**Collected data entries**

:::

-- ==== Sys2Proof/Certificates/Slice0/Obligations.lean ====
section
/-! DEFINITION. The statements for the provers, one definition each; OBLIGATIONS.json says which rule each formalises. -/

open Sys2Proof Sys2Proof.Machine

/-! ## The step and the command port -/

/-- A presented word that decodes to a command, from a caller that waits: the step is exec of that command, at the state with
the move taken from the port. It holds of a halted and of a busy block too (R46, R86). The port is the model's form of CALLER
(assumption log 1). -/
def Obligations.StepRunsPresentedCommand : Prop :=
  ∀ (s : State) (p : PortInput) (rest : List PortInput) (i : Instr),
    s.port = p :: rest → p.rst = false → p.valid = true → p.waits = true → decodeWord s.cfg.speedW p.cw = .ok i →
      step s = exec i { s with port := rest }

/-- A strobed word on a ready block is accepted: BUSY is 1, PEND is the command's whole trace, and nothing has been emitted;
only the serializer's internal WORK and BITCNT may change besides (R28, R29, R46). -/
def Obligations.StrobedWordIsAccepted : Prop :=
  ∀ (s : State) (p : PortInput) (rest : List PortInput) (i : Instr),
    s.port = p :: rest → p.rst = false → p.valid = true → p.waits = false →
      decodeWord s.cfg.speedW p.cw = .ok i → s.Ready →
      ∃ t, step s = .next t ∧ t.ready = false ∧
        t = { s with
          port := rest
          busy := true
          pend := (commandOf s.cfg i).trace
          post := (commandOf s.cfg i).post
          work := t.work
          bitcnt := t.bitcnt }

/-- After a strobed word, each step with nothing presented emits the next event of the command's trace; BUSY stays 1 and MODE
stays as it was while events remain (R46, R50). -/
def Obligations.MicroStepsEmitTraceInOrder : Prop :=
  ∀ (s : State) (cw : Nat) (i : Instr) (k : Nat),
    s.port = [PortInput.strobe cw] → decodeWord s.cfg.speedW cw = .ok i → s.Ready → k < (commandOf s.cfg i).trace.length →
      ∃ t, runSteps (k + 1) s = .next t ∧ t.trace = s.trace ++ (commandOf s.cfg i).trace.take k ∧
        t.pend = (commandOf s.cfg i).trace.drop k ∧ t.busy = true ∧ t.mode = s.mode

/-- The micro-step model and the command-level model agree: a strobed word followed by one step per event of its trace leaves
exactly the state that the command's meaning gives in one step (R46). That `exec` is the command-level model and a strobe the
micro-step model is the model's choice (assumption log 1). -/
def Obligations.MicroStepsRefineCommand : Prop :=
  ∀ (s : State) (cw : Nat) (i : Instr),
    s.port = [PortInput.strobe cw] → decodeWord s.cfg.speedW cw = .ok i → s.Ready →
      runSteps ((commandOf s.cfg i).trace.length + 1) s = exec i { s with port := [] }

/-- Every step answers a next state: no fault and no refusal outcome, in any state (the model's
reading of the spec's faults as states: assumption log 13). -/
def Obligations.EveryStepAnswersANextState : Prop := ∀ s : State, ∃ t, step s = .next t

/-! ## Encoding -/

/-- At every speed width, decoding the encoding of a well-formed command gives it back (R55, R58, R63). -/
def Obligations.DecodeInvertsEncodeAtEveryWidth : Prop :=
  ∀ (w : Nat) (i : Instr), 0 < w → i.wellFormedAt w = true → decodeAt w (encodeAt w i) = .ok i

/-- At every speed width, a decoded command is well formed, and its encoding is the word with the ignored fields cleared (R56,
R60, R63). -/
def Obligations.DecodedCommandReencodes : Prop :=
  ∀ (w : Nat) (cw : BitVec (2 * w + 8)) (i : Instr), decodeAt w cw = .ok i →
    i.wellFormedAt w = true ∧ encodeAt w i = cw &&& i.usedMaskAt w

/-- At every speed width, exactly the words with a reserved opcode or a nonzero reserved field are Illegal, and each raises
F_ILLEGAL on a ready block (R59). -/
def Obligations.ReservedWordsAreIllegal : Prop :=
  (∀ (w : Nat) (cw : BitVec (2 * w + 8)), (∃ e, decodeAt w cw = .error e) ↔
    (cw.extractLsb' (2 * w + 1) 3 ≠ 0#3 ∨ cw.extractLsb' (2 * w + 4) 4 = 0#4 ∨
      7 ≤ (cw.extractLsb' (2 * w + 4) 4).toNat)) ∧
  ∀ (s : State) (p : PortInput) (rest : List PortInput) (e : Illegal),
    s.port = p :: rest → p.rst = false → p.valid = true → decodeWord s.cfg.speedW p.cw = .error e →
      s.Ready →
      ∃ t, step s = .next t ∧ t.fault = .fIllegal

:::

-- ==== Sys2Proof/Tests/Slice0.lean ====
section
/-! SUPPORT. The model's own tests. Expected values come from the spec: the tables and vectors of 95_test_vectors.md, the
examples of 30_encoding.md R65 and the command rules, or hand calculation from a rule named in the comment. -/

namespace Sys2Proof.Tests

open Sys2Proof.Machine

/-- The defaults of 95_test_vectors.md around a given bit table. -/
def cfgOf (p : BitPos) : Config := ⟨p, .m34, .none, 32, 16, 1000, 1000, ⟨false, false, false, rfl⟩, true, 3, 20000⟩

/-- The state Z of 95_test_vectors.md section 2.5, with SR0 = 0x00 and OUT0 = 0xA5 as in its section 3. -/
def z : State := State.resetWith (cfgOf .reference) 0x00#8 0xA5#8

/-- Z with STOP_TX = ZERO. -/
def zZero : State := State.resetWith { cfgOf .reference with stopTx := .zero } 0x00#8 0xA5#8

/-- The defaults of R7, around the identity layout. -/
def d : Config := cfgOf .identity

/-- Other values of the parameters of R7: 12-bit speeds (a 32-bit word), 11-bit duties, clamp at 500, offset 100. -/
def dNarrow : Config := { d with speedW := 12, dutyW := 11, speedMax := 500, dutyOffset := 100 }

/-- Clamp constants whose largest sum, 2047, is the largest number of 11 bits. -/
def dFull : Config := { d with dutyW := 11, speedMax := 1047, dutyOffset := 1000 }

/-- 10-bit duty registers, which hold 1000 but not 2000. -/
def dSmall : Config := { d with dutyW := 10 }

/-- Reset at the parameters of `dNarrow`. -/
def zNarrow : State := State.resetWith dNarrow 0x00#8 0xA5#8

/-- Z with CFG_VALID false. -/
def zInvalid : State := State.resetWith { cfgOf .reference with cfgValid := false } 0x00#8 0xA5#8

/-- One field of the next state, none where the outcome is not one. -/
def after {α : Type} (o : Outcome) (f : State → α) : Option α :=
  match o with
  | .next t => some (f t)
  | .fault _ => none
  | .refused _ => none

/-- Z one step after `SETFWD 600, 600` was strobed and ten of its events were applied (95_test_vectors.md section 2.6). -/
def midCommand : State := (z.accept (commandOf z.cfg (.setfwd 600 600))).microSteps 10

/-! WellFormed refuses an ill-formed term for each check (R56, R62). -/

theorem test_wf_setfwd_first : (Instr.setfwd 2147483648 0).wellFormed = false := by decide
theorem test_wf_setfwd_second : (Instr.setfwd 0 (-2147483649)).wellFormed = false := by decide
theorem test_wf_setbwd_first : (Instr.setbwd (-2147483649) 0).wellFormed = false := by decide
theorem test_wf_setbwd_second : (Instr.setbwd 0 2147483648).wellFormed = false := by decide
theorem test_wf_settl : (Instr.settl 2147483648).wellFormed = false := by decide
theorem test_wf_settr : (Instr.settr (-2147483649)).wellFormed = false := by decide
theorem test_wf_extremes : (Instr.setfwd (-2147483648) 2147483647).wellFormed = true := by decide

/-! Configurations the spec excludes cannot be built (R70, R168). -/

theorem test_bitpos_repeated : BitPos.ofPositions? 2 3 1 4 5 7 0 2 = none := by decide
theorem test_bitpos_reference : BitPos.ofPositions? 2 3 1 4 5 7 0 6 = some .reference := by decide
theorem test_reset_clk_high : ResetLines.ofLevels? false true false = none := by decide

:::

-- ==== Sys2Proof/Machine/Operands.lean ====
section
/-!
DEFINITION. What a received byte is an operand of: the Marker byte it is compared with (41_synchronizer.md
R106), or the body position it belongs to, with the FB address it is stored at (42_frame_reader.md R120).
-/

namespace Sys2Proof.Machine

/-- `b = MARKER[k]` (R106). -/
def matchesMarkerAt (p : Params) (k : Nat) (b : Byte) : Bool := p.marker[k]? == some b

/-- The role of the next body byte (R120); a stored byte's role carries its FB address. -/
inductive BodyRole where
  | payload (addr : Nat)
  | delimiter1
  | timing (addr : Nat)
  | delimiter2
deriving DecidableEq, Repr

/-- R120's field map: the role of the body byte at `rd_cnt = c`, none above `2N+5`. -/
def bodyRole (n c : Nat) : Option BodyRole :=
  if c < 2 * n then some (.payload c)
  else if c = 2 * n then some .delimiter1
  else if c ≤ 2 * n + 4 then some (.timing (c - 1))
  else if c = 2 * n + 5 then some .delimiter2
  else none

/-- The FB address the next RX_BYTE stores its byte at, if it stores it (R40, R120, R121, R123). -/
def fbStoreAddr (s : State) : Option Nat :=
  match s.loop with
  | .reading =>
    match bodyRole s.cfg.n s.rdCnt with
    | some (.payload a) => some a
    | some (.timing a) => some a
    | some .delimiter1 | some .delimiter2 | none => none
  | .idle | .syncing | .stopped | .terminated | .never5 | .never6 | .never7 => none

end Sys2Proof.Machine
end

:::

**ACTION ITEM**
Check each line above for the string "exactly" and copy those that have it.

**FINAL ANSWER**
exactly the state that the command's meaning gives in one step (R46). That `exec` is the command-level model and a strobe the
/-- At every speed width, exactly the words with a reserved opcode or a nonzero reserved field are Illegal, and each raises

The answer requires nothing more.